Roberto Benucci scite author profile

Chemokine and chemokine receptors expressed by normal and neoplastic lymphocytes play a key role in cell recruitment into skin and lymph nodes. The aim of this study was to get further insights into the role of chemokines in pathogenesis and progression of cutaneous T-cell lymphoma (CTCL) with particular regard to Sézary Syndrome (SS), a CTCL variant with blood involvement. Here, we show that functional CXCL13 homeostatic chemokine is strongly up-regulated in SS cells, well-detectable in skin lesions and lymph nodes, and measurable at high concentration in plasma of SS patients, at different levels during disease progression. Furthermore, we show that the addition of CXCL13 to CCL19 or to CCL21, the selective CCR7 agonists responsible for lymph node homing, strongly enhances the migration of CCR7+ SS cells.
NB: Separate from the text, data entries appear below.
/-- Each resident page after a reset has the frame of its present entry (R243). -/
theorem ptRead_of_mem_buildResident {p : Params} {img : ResetImage} (h : launchAdmitted p img) {x : Nat × Nat}
    (hx : x ∈ buildResident p.space img) : ∃ e, ptRead img.ptInit x.1 = some e ∧ e.present = true ∧ e.frame = x.2 := by
  obtain ⟨e, he, hholds, hframe⟩ := mem_heldPages.1 ((buildResident_perm h).mem_iff.1 hx)
  obtain ⟨hrise, -⟩ := h
  exact ⟨e, findKey_of_mem (nodup_keys_of_keysRising hrise) he, (holdsFrame_iff.1 hholds).1, hframe⟩

/-- The empty store with the default orders is admitted, for any constants (R241, R243, R244). -/
theorem launchAdmitted_empty (p : Params) : launchAdmitted p (defaultImage p.space []) :=
  ⟨.nil, nofun, nofun, nofun, .nil, .refl _, .refl _⟩

/-! ### The ends of `create` and of boot -/

/-- The widths and the image are within what the loader owes for the configuration `c` (R9, R241). -/
abbrev Bootable (c : AddressSpaceConfig) (w : PortWidths) (img : ResetImage) : Prop :=
  Params.ok { space := c, widths := w } ∧ launchAdmitted { space := c, widths := w } img

/-- A sequence of steps refuses a launch only if one of them does. -/
theorem Elaborated.andThen_ne_launchRefused {α β : Type} {x : Elaborated α} {k : α → Elaborated β}
    (hx : x ≠ .launchRefused) (hk : ∀ a, k a ≠ .launchRefused) : x.andThen k ≠ .launchRefused := by
  cases x with
  | ok a => exact hk a
  | signal g => nofun
  | sizeTextRefused => nofun
  | launchRefused => exact absurd rfl hx

theorem parseSize_ne_launchRefused (s : List Char) : parseSize s ≠ .launchRefused := by
  rw [parseSize]
  split
  · nofun
  · split
    · nofun
    · split <;> nofun

theorem toBytes_ne_launchRefused (a : SizeArg) : a.toBytes ≠ .launchRefused := by
  cases a with
  | bytes n => nofun
  | text s => exact Elaborated.andThen_ne_launchRefused (parseSize_ne_launchRefused s) nofun

theorem optionalBytes_ne_launchRefused (a : Option SizeArg) : optionalBytes a ≠ .launchRefused := by
  cases a with
  | none => nofun
  | some a => exact Elaborated.andThen_ne_launchRefused (toBytes_ne_launchRefused a) nofun

theorem validateField_ne_launchRefused (f : ConfigField) (n : Int) : validateField f n ≠ .launchRefused := by
  rw [validateField]
  split <;> nofun

theorem createCounts_ne_launchRefused (ps fc vc : Int) : createCounts ps fc vc ≠ .launchRefused :=
  Elaborated.andThen_ne_launchRefused (validateField_ne_launchRefused _ _) fun _ =>
    Elaborated.andThen_ne_launchRefused (validateField_ne_launchRefused _ _) fun _ =>
      Elaborated.andThen_ne_launchRefused (validateField_ne_launchRefused _ _) nofun

theorem createMem_ne_launchRefused (ps pm vm : Int) : createMem ps pm vm ≠ .launchRefused := by
  refine Elaborated.andThen_ne_launchRefused (validateField_ne_launchRefused _ _) fun _ => ?_
  split
  · nofun
  · split
    · nofun
    · exact createCounts_ne_launchRefused _ _ _
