-- ==== Sys2Proof/Laws/Frames.lean ====
section
/-! SUPPORT. What each shared operation and each encapsulator can leave behind, whatever its operands: which elements
it writes, which bytes of `OB` it can reach, and what it can raise. -/

namespace Sys2Proof.Machine

/-- Every way an operation can end in the state: with a value and a state of `P`, or raising with a state of `Q`. -/
def Act.Ends {α : Type} (x : Act α) (P : α → State → Prop) (Q : Exception → State → Prop) : Prop :=
  match x with
  | .ok a s => P a s
  | .raise e s => Q e s
  | .stop _ => True
  | .refuse _ => True

theorem Act.Ends.andThen {α β : Type} {x : Act α} {f : α → State → Act β} {P : α → State → Prop}
    {P' : β → State → Prop} {Q : Exception → State → Prop} (hx : x.Ends P Q)
    (hf : ∀ a s, P a s → (f a s).Ends P' Q) : (x.andThen f).Ends P' Q := by
  cases x with
  | ok a s => exact hf a s hx
  | raise e s => exact hx
  | stop r => trivial
  | refuse r => trivial

theorem Act.Ends.mono {α : Type} {x : Act α} {P P' : α → State → Prop} {Q Q' : Exception → State → Prop}
    (hx : x.Ends P Q) (hp : ∀ a s, P a s → P' a s) (hq : ∀ e s, Q e s → Q' e s) : x.Ends P' Q' := by
  cases x with
  | ok a s => exact hp a s hx
  | raise e s => exact hq e s hx
  | stop r => trivial
  | refuse r => trivial

/-- A contract fault with a cause. -/
def isContract (e : Exception) : Prop := ∃ c, e = .contract c ∧ c ≠ .none

/-- Only the Packet Writer's elements differ (10_state.md rule R43). -/
def WriterOnly (s t : State) : Prop :=
  t = { s with obActive := t.obActive, obCap := t.obCap, cursor := t.cursor, obSamples := t.obSamples,
               obPts := t.obPts, obDts := t.obDts, ob := t.ob }

theorem WriterOnly.refl (s : State) : WriterOnly s s := rfl

theorem WriterOnly.trans {s t u : State} (h1 : WriterOnly s t) (h2 : WriterOnly t u) : WriterOnly s u := by
  unfold WriterOnly at *; rw [h1] at h2; exact h2

/-- The bytes of `OB` from `c` on are the same. -/
def KeepsFrom (c : Nat) (s t : State) : Prop := ∀ a, c ≤ a → t.ob.get? a = s.ob.get? a

theorem KeepsFrom.refl (c : Nat) (s : State) : KeepsFrom c s s := fun _ _ => rfl

theorem KeepsFrom.trans {c : Nat} {s t u : State} (h1 : KeepsFrom c s t) (h2 : KeepsFrom c t u) :
    KeepsFrom c s u := fun a ha => (h2 a ha).trans (h1 a ha)

/-- A primitive of the Packet Writer keeps the packet's capacity and reaches no byte past it. -/
structure OnPacket (s t : State) : Prop where
  writer : WriterOnly s t
  active : t.obActive = s.obActive
  cap : t.obCap = s.obCap
  keeps : ∀ c, 8 ≤ c → s.obCap.toNat ≤ c → KeepsFrom c s t

theorem OnPacket.refl (s : State) : OnPacket s s := ⟨.refl s, rfl, rfl, fun _ _ _ => .refl _ _⟩

theorem OnPacket.trans {s t u : State} (h1 : OnPacket s t) (h2 : OnPacket t u) : OnPacket s u :=
  ⟨h1.writer.trans h2.writer, h2.active.trans h1.active, h2.cap.trans h1.cap,
    fun c h8 hc => (h1.keeps c h8 hc).trans (h2.keeps c h8 (h1.cap ▸ hc))⟩

/-! ### The Packet Writer -/

theorem inRead_ends (a n : Nat) (s : State) :
    (inRead a n s).Ends (fun _ t => t = s) (fun e t => isContract e ∧ t = s) := by
  unfold inRead
  split
  · exact ⟨⟨_, rfl, by decide⟩, rfl⟩
  · rfl

theorem memRead_ends (sp : Space) (a n : Nat) (s : State) :
    (memRead sp a n s).Ends (fun _ t => t = s) (fun _ _ => False) := by
  unfold memRead
  split
  · trivial
  · split
    · trivial
    · rfl
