/-- The bytes that MAT_INSERT of a frame that is not empty can reach: those of the active buffer from the fill on, and,
once the MAT frame is complete, those of the other one below the new fill. -/
theorem matInsert_span {pad : Nat} {s u : State} {w : MatWork} (hn : 0 < frameLen s) (h : matInsert pad s = .ok w u) :
    u = matCommit w s ∧ w.fill ≤ 61408 ∧
    (w.idx = s.matIdx → matBuf (!s.matIdx) w = spaceOf (matSpace (!s.matIdx)) s ∧
      ∀ a, (a < s.matFill.toNat ∨ w.fill ≤ a) → (matBuf s.matIdx w).get? a = (activeMat s).get? a) ∧
    (w.idx ≠ s.matIdx →
      (∀ a, (a < s.matFill.toNat ∨ 61424 ≤ a) → (matBuf s.matIdx w).get? a = (activeMat s).get? a) ∧
      ∀ a, w.fill ≤ a → (matBuf (!s.matIdx) w).get? a = (spaceOf (matSpace (!s.matIdx)) s).get? a) := by
  obtain ⟨i, hi, hloop, hu⟩ : ∃ i, nextMarker s.matFill.toNat = some i ∧
      matLoop s.frameIn.data matFuel (matWork i (frameLen s) pad s) = .placed w ∧ u = matCommit w s := by
    unfold matInsert at h
    split at h
    · cases h
    · rename_i i hi
      split at h
      · rename_i hl; cases h; exact ⟨i, hi, hl, rfl⟩
      · cases h
      · cases h
  obtain ⟨hshape, hsrc⟩ := matWork_shape (pad := pad) hi
  have hw := matLoop_shape _ hshape hsrc hloop
  have hf : s.matFill.toNat ≤ 61408 := Nat.le_trans (nextMarker_some hi).2.1 (markerPos_le i)
  have hl := matInsert_laid (pad := pad) hf hn
  have hb : ∀ j k n, matBuf j (matWork k n pad s) = spaceOf (matSpace j) s := by intro j k n; cases j <;> rfl
  refine ⟨hu, Nat.le_trans hw.2 (markerPos_le _), ?_⟩
  cases hm : matLaid (matAhead s.matFill.toNat) pad s.frameIn.data with
  | none =>
    rw [hm] at hl
    obtain ⟨v, hv⟩ := hl
    rw [h] at hv; cases hv
  | some r =>
    rw [hm] at hl
    obtain ⟨k, v, hv, hp⟩ := hl
    rw [h] at hv
    simp only [Act.ok.injEq] at hv
    obtain ⟨rfl, -⟩ := hv
    have stays := hp.stays
    have completes := hp.completes
    rw [hb, hb] at stays completes
    change s.matFill.toNat + r.1.length < 61424 → w.done = false ∧ w.outbuf = false ∧ w.idx = s.matIdx ∧
      w.fill = s.matFill.toNat + r.1.length ∧ matBuf s.matIdx w = (activeMat s).write s.matFill.toNat r.1 ∧
      matBuf (!s.matIdx) w = _ at stays
    change 61424 ≤ s.matFill.toNat + r.1.length → false = false ∧ w.done = true ∧ w.outbuf = s.matIdx ∧
      w.idx = (!s.matIdx) ∧ w.fill = s.matFill.toNat + r.1.length - 61424 ∧
      matBuf s.matIdx w = (activeMat s).write s.matFill.toNat (r.1.take (61424 - s.matFill.toNat)) ∧
      matBuf (!s.matIdx) w = Memory.write _ 0 (r.1.drop (61424 - s.matFill.toNat)) at completes
    have hne : ∀ x : Bool, (!x) ≠ x := by decide
    by_cases hlt : s.matFill.toNat + r.1.length < 61424
    · obtain ⟨-, -, h3, h4, h5, h6⟩ := stays hlt
      refine ⟨fun _ => ⟨h6, fun a ha => ?_⟩, fun h => absurd h3 h⟩
      rw [h5]
      exact Memory.get?_write_outside _ _ _ _ (by omega)
    · obtain ⟨-, -, -, h4, h5, h6, h7⟩ := completes (by omega)
      refine ⟨fun h => absurd (h4.symm.trans h) (hne _), fun _ => ⟨fun a ha => ?_, fun a ha => ?_⟩⟩
      · rw [h6]
        exact Memory.get?_write_outside _ _ _ _ (by rw [List.length_take]; omega)
      · rw [h7]
        exact Memory.get?_write_outside _ _ _ _ (by rw [List.length_drop]; omega)

/-- A frame that, with its padding, is shorter than the free bytes before the markers ahead is laid. -/
theorem matLaid_of_gaps : ∀ (segs : List MatSegment) (pad : Nat) (d : List Byte),
    pad + d.length < (segs.map (·.gap)).sum → (matLaid segs pad d).isSome = true
  | [], _, _, h => absurd h (Nat.not_lt_zero _)
  | seg :: more, pad, d, h => by
    rw [List.map_cons, List.sum_cons] at h
    rw [matLaid]
    split
    · rfl
    · rw [Option.isSome_map]
      refine matLaid_of_gaps more _ _ ?_
      rw [List.length_drop]
      omega

/-- A layout that reaches the next marker: the free bytes before it, its own bytes, and the layout after it. -/
theorem matLaid_reaches {seg : MatSegment} {more : List MatSegment} {pad : Nat} {d : List Byte} {r : List Byte × Nat}
    (h : matLaid (seg :: more) pad d = some r) (hg : seg.gap ≤ pad + d.length) :
    ∃ r', matLaid more (pad - seg.gap - seg.overhead) (d.drop (seg.gap - pad)) = some r' ∧
      r.1.length = seg.gap + seg.code.length + r'.1.length := by
  rw [matLaid, if_neg (Nat.not_lt.mpr hg)] at h
  obtain ⟨r', h1, h2⟩ := Option.map_eq_some_iff.mp h
  refine ⟨r', h1, ?_⟩
  subst h2
  simp only [List.length_append, List.length_take, List.length_replicate]
  omega

/-- A frame that fits one MAT frame with its markers is laid, whatever the fill. -/
theorem matLaid_isSome {fill pad : Nat} {d : List Byte} (hf : fill ≤ 61407) (h : pad + d.length ≤ 61376) :
    (matLaid (matAhead fill) pad d).isSome = true := by
  refine matLaid_of_gaps _ _ _ ?_
  unfold matAhead
  split
  · simp [matSegments]; omega
  · split <;> simp [matSegments] <;> omega

/-- ENC_TRUEHD past its header checks (46_truehd_mat.md rules R191 to R193). -/
theorem truehdBody_timed {s : State} {t : Half} {spf : BitVec 9} {count : BitVec 5} (h : thdTiming s t spf count) :
    truehdBody s = thdPlace t { s with thdSpf := spf, thdFrameCount := count } ∧ spf ≠ 0 ∧ 10 ≤ frameLen s := by
  obtain ⟨b0, b1, b2, b3, b4, b5, b6, b7, b8, b9, rest, hd, ht, hs⟩ := h
  have hlen : 10 ≤ frameLen s := by rw [frameLen, hd]; simp
  have hbody : truehdBody s = (match thdMajorSync b4 b5 b6 b7 b8 b9 with
      | .error k => raiseError k s
      | .ok spf => thdPlace (be16 b2 b3) (thdApplySync spf s)) := by
    unfold truehdBody
    rw [hd] <;> rfl
  rw [hbody, ht]
  by_cases hm : b4 = 0xF8 ∧ b5 = 0x72 ∧ b6 = 0x6F
  · rw [if_pos hm] at hs
    obtain ⟨rate, hr, hspf, hc⟩ := hs
    have hsync : thdMajorSync b4 b5 b6 b7 b8 b9 = .ok (some (thdSamples rate)) := by
      obtain ⟨rfl, rfl, rfl⟩ := hm
      have hb : be24 0xF8 0x72 0x6F = 0xF8726F := by decide
      unfold thdMajorSync
      rw [if_pos hb]
      rcases hr with ⟨e, rfl⟩ | ⟨e, rfl⟩
      · rw [if_pos e]
      · rw [if_neg (by rw [e]; decide), if_pos e]
    have hne : ∀ r : BitVec 4, (40 : BitVec 9) <<< (r &&& 3).toNat ≠ 0 := by decide
    rw [hsync, hspf, hc]
    exact ⟨rfl, hne rate, hlen⟩
  · rw [if_neg hm] at hs
    obtain ⟨hne, rfl, rfl⟩ := hs
    have hsync : thdMajorSync b4 b5 b6 b7 b8 b9 = .ok none := by
      unfold thdMajorSync
      rw [if_neg fun e => hm (be24_inj (e.trans (by decide : (0xF8726F : BitVec 24) = be24 0xF8 0x72 0x6F)))]
    rw [hsync]
    exact ⟨rfl, hne, hlen⟩

end Sys2Proof.Machine
end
We also show that neutralization of the CCR7 receptor strongly impairs CCL19/21-induced chemotaxis of SS cells both in the absence or presence of CXCL13. Additional experiments performed to investigate the survival, adhesion, and metalloproteases secretion indicate that CXCL13 combined with CCL19 and CCL21 mainly affects the chemotaxis of SS cells. Our findings suggest that this newly described CXCL13 expression in SS represents a new pathogenetic mechanism of diagnostic significance. [Cancer Res 2008;68(17):7137-46]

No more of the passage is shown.